-- ==== Sys2Proof/Machine/GelpelCore.lean ====
section
/-!
DEFINITION. GelpelCore.lean: a Gelpel port's state, the link to a member (R18, R20, R543), the translation of numbers
(R19, R119) and the sending of messages in flits (R544 to R547).
-/
namespace Sys2Proof.Machine

/-- States of a port (`GPL_Gg_STAT`). -/
def gpDown : Nat := 0
def gpTrain : Nat := 1
def gpHello : Nat := 2
def gpUp : Nat := 3
def gpDialect : Nat := 4
def gpConflict : Nat := 5

/-- A port with nothing sent or received. -/
def gplInit : Gelpel := ⟨0, 0, false, [], 0, 0, 0, 0, [], [], [], [], none, 0, none, 0, 0⟩
def State.gpl (s : State) (g : Nat) : Gelpel := tget gplInit s.gelpel g
def State.setGpl (s : State) (g : Nat) (x : Gelpel) : State := { s with gelpel := tput s.gelpel g x }
def State.gplState (s : State) (g : Nat) : Nat := s.fld (Key.gplStat g) 63 60

/-- Own position in the span group. -/
def State.ownPos (s : State) : Nat := s.fld Key.gplCfg 1 0

/-- The chip index of a port's peer (R18). -/
def State.peerChip (s : State) (g : Nat) : Nat := (s.fld (Key.gplStat g) 57 56 + 4 - s.ownPos) % 4

/-- The port in state UP that reaches the member of a chip index (R20). -/
def State.linkTo (s : State) (chip : Nat) : Option Nat :=
  (List.range 4).find? (fun g => s.gplState g == gpUp && s.peerChip g == chip)

/-- A chip index as the member at chip index c counts it (R19). -/
def chipSeenBy (c x : Nat) : Nat := (x + 4 - c) % 4

/-- A unit number as the member at chip index c counts it. -/
def unitSeenBy (c u : Nat) : Nat := chipSeenBy c (u / 1024) * 1024 + u % 1024

/-- A handle as the member at chip index c counts it: its PACK is chip index × 8 + pack (R81, R119). -/
def handleSeenBy (c h : Nat) : Nat := chipSeenBy c (h / 2 ^ 30) * 2 ^ 30 + h % 2 ^ 30

/-- Granules of a message (R545): a header granule with MT, length and sending partition, and a first word; then the body. The
first granule of data also names the marked words, one bit each (assumption 85). -/
def granulesOf : List U64 → List Granule
  | [] => []
  | [a] => [⟨a, 0, true⟩]
  | [a, b] => [⟨a, b, true⟩]
  | a :: b :: r => ⟨a, b, false⟩ :: granulesOf r
def messageMarked (marks mt part : Nat) (first : U64) (body : List U64) : List Granule :=
  let len := 1 + (body.length + 1) / 2
  ⟨first, w64 (mt * 2 ^ 56 + len % 256 * 2 ^ 48 + part % 16 * 2 ^ 44 + marks % 2 ^ 32), body.isEmpty⟩ :: granulesOf body
def messageOf (mt part : Nat) (first : U64) (body : List U64) : List Granule := messageMarked 0 mt part first body

/-- A flit's 14 payload words from up to seven granules; the rest is zero. -/
def flitPayload (q : List Granule) : List U64 :=
  ((q.take 7).flatMap (fun (g : Granule) => [g.lo, g.hi]) ++ List.replicate 14 0).take 14

/-- A flit of a VC is sent: it takes the next SEQ and a credit, reports the buffers freed, and stays in the replay buffer (R544,
R546, R547). -/
def Gelpel.sendFlit (x : Gelpel) (vc : Bool) (q : List Granule) : Gelpel :=
  { x with sendSeq := x.sendSeq + 1
           free0 := 0
           free1 := 0
           unacked := x.unacked ++ [⟨x.sendSeq, vc, flitPayload q, ((q.take 7).filter (·.last)).length⟩] }

/-- The port sends what it can: VC0 before VC1, with a credit, at most 128 flits unacknowledged. -/
def Gelpel.pump : Nat → Gelpel → Gelpel
  | 0, x => x
  | n + 1, x =>
    if 128 ≤ x.unacked.length then x
    else if x.q0 ≠ [] ∧ x.cr0 ≠ 0 then
      Gelpel.pump n { x.sendFlit false x.q0 with q0 := x.q0.drop 7, cr0 := x.cr0 - 1 }
    else if x.q1 ≠ [] ∧ x.cr1 ≠ 0 then
      Gelpel.pump n { x.sendFlit true x.q1 with q1 := x.q1.drop 7, cr1 := x.cr1 - 1 }
    else x

def Gelpel.pumpAll (x : Gelpel) : Gelpel := x.pump (x.q0.length + x.q1.length)

/-- Port g becomes x, once it has sent what it can. Where the oldest unacknowledged flit is another than before, ACK has advanced
(R546). -/
def State.pumpGpl (s : State) (g : Nat) (x : Gelpel) : State :=
  let b := (s.gpl g).unacked
  let x := x.pumpAll
  s.setGpl g (if b.isEmpty ∨ b.head? ≠ x.unacked.head? then { x with ackRaw := s.raw.toNat } else x)

/-- A flit with a good CRC arrives at port g (R552). -/
def State.gplHeard (s : State) (g : Nat) : State := s.setGpl g { s.gpl g with goodRaw := s.raw.toNat }

/-- A message is queued at port g on a VC and sent as far as credits allow (R545, R547). -/
def State.sendMsg (s : State) (g : Nat) (vc : Bool) (m : List Granule) : State :=
  let x := s.gpl g
  s.pumpGpl g (if vc then { x with q1 := x.q1 ++ m } else { x with q0 := x.q0 ++ m })

/-- A request at port g waits for its answer. -/
def State.awaitGpl (s : State) (g : Nat) (o : Outstanding) : State :=
  let x := s.gpl g
  s.setGpl g { x with waiting := x.waiting ++ [o] }

end Sys2Proof.Machine
end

▶ [WHAT TO DO]: Output the data in full, exactly as it stands.

▶ [YOUR SOLUTION]:
-- ==== Sys2Proof/Machine/GelpelCore.lean ====
section
/-!
DEFINITION. GelpelCore.lean: a Gelpel port's state, the link to a member (R18, R20, R543), the translation of numbers
(R19, R119) and the sending of messages in flits (R544 to R547).
-/
namespace Sys2Proof.Machine

/-- States of a port (`GPL_Gg_STAT`). -/
def gpDown : Nat := 0
def gpTrain : Nat := 1
def gpHello : Nat := 2
def gpUp : Nat := 3
def gpDialect : Nat := 4
def gpConflict : Nat := 5

/-- A port with nothing sent or received. -/
def gplInit : Gelpel := ⟨0, 0, false, [], 0, 0, 0, 0, [], [], [], [], none, 0, none, 0, 0⟩
def State.gpl (s : State) (g : Nat) : Gelpel := tget gplInit s.gelpel g
def State.setGpl (s : State) (g : Nat) (x : Gelpel) : State := { s with gelpel := tput s.gelpel g x }
def State.gplState (s : State) (g : Nat) : Nat := s.fld (Key.gplStat g) 63 60

/-- Own position in the span group. -/
def State.ownPos (s : State) : Nat := s.fld Key.gplCfg 1 0

/-- The chip index of a port's peer (R18). -/
def State.peerChip (s : State) (g : Nat) : Nat := (s.fld (Key.gplStat g) 57 56 + 4 - s.ownPos) % 4

/-- The port in state UP that reaches the member of a chip index (R20). -/
def State.linkTo (s : State) (chip : Nat) : Option Nat :=
  (List.range 4).find? (fun g => s.gplState g == gpUp && s.peerChip g == chip)

/-- A chip index as the member at chip index c counts it (R19). -/
def chipSeenBy (c x : Nat) : Nat := (x + 4 - c) % 4

/-- A unit number as the member at chip index c counts it. -/
def unitSeenBy (c u : Nat) : Nat := chipSeenBy c (u / 1024) * 1024 + u % 1024

/-- A handle as the member at chip index c counts it: its PACK is chip index × 8 + pack (R81, R119). -/
def handleSeenBy (c h : Nat) : Nat := chipSeenBy c (h / 2 ^ 30) * 2 ^ 30 + h % 2 ^ 30

/-- Granules of a message (R545): a header granule with MT, length and sending partition, and a first word; then the body. The
first granule of data also names the marked words, one bit each (assumption 85). -/
def granulesOf : List U64 → List Granule
  | [] => []
  | [a] => [⟨a, 0, true⟩]
  | [a, b] => [⟨a, b, true⟩]
  | a :: b :: r => ⟨a, b, false⟩ :: granulesOf r
def messageMarked (marks mt part : Nat) (first : U64) (body : List U64) : List Granule :=
  let len := 1 + (body.length + 1) / 2
  ⟨first, w64 (mt * 2 ^ 56 + len % 256 * 2 ^ 48 + part % 16 * 2 ^ 44 + marks % 2 ^ 32), body.isEmpty⟩ :: granulesOf body
def messageOf (mt part : Nat) (first : U64) (body : List U64) : List Granule := messageMarked 0 mt part first body

/-- A flit's 14 payload words from up to seven granules; the rest is zero. -/
def flitPayload (q : List Granule) : List U64 :=
  ((q.take 7).flatMap (fun (g : Granule) => [g.lo, g.hi]) ++ List.replicate 14 0).take 14

/-- A flit of a VC is sent: it takes the next SEQ and a credit, reports the buffers freed, and stays in the replay buffer (R544,
R546, R547). -/
def Gelpel.sendFlit (x : Gelpel) (vc : Bool) (q : List Granule) : Gelpel :=
  { x with sendSeq := x.sendSeq + 1
           free0 := 0
           free1 := 0
           unacked := x.unacked ++ [⟨x.sendSeq, vc, flitPayload q, ((q.take 7).filter (·.last)).length⟩] }

/-- The port sends what it can: VC0 before VC1, with a credit, at most 128 flits unacknowledged. -/
def Gelpel.pump : Nat → Gelpel → Gelpel
  | 0, x => x
  | n + 1, x =>
    if 128 ≤ x.unacked.length then x
    else if x.q0 ≠ [] ∧ x.cr0 ≠ 0 then
      Gelpel.pump n { x.sendFlit false x.q0 with q0 := x.q0.drop 7, cr0 := x.cr0 - 1 }
    else if x.q1 ≠ [] ∧ x.cr1 ≠ 0 then
      Gelpel.pump n { x.sendFlit true x.q1 with q1 := x.q1.drop 7, cr1 := x.cr1 - 1 }
    else x

def Gelpel.pumpAll (x : Gelpel) : Gelpel := x.pump (x.q0.length + x.q1.length)

/-- Port g becomes x, once it has sent what it can. Where the oldest unacknowledged flit is another than before, ACK has advanced
(R546). -/
def State.pumpGpl (s : State) (g : Nat) (x : Gelpel) : State :=
  let b := (s.gpl g).unacked
  let x := x.pumpAll
  s.setGpl g (if b.isEmpty ∨ b.head? ≠ x.unacked.head? then { x with ackRaw := s.raw.toNat } else x)

/-- A flit with a good CRC arrives at port g (R552). -/
def State.gplHeard (s : State) (g : Nat) : State := s.setGpl g { s.gpl g with goodRaw := s.raw.toNat }

/-- A message is queued at port g on a VC and sent as far as credits allow (R545, R547). -/
def State.sendMsg (s : State) (g : Nat) (vc : Bool) (m : List Granule) : State :=
  let x := s.gpl g
  s.pumpGpl g (if vc then { x with q1 := x.q1 ++ m } else { x with q0 := x.q0 ++ m })

/-- A request at port g waits for its answer. -/
def State.awaitGpl (s : State) (g : Nat) (o : Outstanding) : State :=
  let x := s.gpl g
  s.setGpl g { x with waiting := x.waiting ++ [o] }

end Sys2Proof.Machine
end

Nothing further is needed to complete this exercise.